→ **Work to be completed**: Return exactly the lines below, starting with the one that has "(first : s.initialized" and going on through the one that has "published (running : s.fault".

→ **Supplied records**:
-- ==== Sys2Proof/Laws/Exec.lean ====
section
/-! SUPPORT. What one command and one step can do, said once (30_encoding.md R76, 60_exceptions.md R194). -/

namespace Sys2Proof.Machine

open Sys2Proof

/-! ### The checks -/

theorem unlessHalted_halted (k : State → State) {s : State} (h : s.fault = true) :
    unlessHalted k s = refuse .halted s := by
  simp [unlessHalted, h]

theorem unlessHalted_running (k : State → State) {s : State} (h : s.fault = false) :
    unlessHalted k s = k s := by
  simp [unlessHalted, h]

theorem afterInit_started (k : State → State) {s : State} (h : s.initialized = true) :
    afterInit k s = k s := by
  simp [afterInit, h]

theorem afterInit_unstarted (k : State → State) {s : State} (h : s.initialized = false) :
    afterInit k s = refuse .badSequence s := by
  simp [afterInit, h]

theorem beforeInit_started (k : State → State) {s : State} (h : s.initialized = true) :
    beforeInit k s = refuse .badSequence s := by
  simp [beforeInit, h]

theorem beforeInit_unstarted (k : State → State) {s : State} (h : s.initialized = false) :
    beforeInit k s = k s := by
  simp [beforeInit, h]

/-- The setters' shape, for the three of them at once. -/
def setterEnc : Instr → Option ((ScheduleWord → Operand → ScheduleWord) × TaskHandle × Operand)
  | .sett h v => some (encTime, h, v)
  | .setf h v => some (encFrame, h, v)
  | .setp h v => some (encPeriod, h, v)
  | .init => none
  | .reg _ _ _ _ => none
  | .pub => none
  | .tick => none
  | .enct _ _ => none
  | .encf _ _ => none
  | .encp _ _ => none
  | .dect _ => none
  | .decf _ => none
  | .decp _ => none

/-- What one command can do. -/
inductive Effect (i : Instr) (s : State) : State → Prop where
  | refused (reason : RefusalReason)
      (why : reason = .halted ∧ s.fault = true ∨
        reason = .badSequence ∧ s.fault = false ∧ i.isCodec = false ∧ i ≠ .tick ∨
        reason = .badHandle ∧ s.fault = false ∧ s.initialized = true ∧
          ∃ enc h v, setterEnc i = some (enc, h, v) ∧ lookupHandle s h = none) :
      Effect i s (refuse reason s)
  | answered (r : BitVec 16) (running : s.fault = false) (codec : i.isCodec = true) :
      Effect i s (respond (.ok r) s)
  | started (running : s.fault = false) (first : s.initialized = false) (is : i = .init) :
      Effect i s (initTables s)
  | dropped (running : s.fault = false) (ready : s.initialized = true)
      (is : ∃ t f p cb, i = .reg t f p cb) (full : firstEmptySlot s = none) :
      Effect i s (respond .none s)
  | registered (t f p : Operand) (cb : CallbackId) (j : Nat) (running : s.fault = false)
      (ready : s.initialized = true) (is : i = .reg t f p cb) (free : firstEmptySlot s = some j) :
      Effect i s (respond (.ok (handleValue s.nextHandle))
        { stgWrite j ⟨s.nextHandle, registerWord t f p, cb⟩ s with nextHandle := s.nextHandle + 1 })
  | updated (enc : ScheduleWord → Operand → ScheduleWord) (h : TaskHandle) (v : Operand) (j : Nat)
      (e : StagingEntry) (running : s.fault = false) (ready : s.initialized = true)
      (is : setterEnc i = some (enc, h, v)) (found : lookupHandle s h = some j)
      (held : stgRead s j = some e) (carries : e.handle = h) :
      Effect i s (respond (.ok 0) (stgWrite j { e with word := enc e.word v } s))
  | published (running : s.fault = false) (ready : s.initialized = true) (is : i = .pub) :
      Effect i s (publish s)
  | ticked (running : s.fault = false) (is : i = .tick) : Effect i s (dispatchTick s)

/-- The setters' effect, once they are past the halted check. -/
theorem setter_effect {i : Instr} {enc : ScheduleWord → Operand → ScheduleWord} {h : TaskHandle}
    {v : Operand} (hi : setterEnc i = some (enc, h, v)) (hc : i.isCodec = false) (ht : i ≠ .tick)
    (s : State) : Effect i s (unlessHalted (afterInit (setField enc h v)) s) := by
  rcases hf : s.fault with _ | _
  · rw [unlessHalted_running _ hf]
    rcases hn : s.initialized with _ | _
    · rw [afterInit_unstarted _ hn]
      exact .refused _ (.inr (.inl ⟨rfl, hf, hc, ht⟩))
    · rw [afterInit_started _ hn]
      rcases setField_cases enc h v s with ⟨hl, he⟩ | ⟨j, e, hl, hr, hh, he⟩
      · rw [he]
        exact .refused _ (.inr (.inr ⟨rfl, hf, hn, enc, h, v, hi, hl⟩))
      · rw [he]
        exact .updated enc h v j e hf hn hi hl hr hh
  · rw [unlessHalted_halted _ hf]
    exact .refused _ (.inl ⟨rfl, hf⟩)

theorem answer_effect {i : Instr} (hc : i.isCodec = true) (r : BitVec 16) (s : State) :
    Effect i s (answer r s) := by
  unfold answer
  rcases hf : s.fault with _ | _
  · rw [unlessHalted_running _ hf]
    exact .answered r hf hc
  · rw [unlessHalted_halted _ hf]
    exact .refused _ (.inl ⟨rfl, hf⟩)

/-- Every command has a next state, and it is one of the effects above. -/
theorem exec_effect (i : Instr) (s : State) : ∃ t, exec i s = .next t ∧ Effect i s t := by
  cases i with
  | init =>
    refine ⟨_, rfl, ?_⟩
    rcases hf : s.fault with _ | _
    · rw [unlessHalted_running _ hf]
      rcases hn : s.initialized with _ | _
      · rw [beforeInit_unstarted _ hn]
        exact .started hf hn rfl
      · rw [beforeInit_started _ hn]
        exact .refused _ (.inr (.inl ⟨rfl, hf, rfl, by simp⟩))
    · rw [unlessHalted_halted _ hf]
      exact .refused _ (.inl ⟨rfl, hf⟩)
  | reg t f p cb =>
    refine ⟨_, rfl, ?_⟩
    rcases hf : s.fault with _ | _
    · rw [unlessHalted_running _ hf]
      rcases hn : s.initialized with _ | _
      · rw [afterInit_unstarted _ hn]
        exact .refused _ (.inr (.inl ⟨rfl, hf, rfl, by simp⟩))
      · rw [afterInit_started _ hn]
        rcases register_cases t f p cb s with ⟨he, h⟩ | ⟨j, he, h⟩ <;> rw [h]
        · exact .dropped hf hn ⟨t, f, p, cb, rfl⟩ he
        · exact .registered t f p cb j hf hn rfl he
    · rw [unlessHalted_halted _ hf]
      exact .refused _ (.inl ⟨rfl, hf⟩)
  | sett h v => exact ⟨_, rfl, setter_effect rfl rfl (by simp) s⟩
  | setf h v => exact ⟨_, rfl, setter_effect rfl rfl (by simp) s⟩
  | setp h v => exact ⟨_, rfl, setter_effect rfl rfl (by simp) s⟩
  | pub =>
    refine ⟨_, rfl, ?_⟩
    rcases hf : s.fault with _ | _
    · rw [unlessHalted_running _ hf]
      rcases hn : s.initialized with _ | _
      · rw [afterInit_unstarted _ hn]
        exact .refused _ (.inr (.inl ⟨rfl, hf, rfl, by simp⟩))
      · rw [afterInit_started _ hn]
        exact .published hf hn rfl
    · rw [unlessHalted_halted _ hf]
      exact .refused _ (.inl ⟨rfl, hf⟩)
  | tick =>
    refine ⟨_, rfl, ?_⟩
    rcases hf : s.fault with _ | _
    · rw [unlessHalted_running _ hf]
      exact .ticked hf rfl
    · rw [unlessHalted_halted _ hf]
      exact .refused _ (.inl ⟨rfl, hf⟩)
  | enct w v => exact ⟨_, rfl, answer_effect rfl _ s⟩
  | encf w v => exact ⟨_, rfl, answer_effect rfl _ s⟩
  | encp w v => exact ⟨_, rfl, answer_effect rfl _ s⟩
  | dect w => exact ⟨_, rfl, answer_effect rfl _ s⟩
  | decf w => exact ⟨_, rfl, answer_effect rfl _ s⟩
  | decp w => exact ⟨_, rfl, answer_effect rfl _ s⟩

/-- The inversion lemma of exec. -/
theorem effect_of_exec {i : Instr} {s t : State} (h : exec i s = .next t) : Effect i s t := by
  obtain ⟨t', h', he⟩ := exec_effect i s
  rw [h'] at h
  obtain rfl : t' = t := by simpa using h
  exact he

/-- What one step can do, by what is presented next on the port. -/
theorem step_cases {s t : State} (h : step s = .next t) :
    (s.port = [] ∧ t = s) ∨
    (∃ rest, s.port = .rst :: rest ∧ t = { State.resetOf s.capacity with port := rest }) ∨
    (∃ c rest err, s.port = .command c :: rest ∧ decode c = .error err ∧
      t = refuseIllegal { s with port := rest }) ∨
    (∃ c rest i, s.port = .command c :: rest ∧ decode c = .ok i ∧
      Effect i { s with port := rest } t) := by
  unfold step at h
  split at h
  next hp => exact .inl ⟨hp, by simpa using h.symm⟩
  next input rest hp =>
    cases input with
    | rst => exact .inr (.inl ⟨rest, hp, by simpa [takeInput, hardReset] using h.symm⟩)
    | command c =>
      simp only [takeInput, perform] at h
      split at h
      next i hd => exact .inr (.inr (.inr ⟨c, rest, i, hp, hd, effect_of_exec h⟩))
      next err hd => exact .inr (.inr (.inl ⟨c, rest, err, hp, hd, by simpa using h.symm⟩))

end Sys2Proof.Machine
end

--

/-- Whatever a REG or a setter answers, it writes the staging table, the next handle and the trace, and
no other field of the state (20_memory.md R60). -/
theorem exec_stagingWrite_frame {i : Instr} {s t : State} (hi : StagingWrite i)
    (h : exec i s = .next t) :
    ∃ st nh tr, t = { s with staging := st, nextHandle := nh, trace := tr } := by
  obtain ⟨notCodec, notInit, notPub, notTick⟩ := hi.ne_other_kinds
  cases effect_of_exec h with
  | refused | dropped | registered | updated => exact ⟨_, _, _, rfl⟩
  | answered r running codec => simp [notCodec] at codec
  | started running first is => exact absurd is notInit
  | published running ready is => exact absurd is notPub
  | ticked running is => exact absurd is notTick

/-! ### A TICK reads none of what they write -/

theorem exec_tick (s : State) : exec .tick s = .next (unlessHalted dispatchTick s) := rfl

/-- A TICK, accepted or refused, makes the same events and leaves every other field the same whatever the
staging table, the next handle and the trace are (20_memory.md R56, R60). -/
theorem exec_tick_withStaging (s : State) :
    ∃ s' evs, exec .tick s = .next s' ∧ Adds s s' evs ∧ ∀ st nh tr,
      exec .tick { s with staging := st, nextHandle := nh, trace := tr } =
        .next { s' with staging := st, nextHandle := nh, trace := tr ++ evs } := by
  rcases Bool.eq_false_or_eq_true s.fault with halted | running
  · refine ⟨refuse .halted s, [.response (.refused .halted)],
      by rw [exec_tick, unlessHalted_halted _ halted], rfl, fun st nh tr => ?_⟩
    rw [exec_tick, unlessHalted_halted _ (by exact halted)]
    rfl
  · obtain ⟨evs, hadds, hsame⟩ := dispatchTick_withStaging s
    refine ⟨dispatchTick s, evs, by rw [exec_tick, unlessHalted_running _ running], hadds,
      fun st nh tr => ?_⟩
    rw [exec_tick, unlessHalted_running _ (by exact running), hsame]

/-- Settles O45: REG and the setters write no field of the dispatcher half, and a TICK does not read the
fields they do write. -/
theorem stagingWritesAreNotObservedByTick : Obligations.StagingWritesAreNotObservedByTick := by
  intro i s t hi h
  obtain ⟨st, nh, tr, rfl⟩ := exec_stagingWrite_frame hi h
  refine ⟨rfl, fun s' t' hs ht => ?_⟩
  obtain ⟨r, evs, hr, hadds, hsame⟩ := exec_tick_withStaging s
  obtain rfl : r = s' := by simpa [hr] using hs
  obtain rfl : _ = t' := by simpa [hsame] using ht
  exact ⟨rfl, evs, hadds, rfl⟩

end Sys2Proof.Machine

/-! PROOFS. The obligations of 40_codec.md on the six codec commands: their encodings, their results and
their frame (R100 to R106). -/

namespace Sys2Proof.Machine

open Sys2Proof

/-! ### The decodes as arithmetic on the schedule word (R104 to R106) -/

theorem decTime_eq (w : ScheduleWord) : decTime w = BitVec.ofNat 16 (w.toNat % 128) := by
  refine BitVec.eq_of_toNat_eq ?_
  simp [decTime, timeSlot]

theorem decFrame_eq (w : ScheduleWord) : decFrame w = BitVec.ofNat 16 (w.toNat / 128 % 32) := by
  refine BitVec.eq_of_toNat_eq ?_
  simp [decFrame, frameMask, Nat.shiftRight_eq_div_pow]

→ **Response to the exercise**:
  | started (running : s.fault = false) (first : s.initialized = false) (is : i = .init) :
      Effect i s (initTables s)
  | dropped (running : s.fault = false) (ready : s.initialized = true)
      (is : ∃ t f p cb, i = .reg t f p cb) (full : firstEmptySlot s = none) :
      Effect i s (respond .none s)
  | registered (t f p : Operand) (cb : CallbackId) (j : Nat) (running : s.fault = false)
      (ready : s.initialized = true) (is : i = .reg t f p cb) (free : firstEmptySlot s = some j) :
      Effect i s (respond (.ok (handleValue s.nextHandle))
        { stgWrite j ⟨s.nextHandle, registerWord t f p, cb⟩ s with nextHandle := s.nextHandle + 1 })
  | updated (enc : ScheduleWord → Operand → ScheduleWord) (h : TaskHandle) (v : Operand) (j : Nat)
      (e : StagingEntry) (running : s.fault = false) (ready : s.initialized = true)
      (is : setterEnc i = some (enc, h, v)) (found : lookupHandle s h = some j)
      (held : stgRead s j = some e) (carries : e.handle = h) :
      Effect i s (respond (.ok 0) (stgWrite j { e with word := enc e.word v } s))
  | published (running : s.fault = false) (ready : s.initialized = true) (is : i = .pub) :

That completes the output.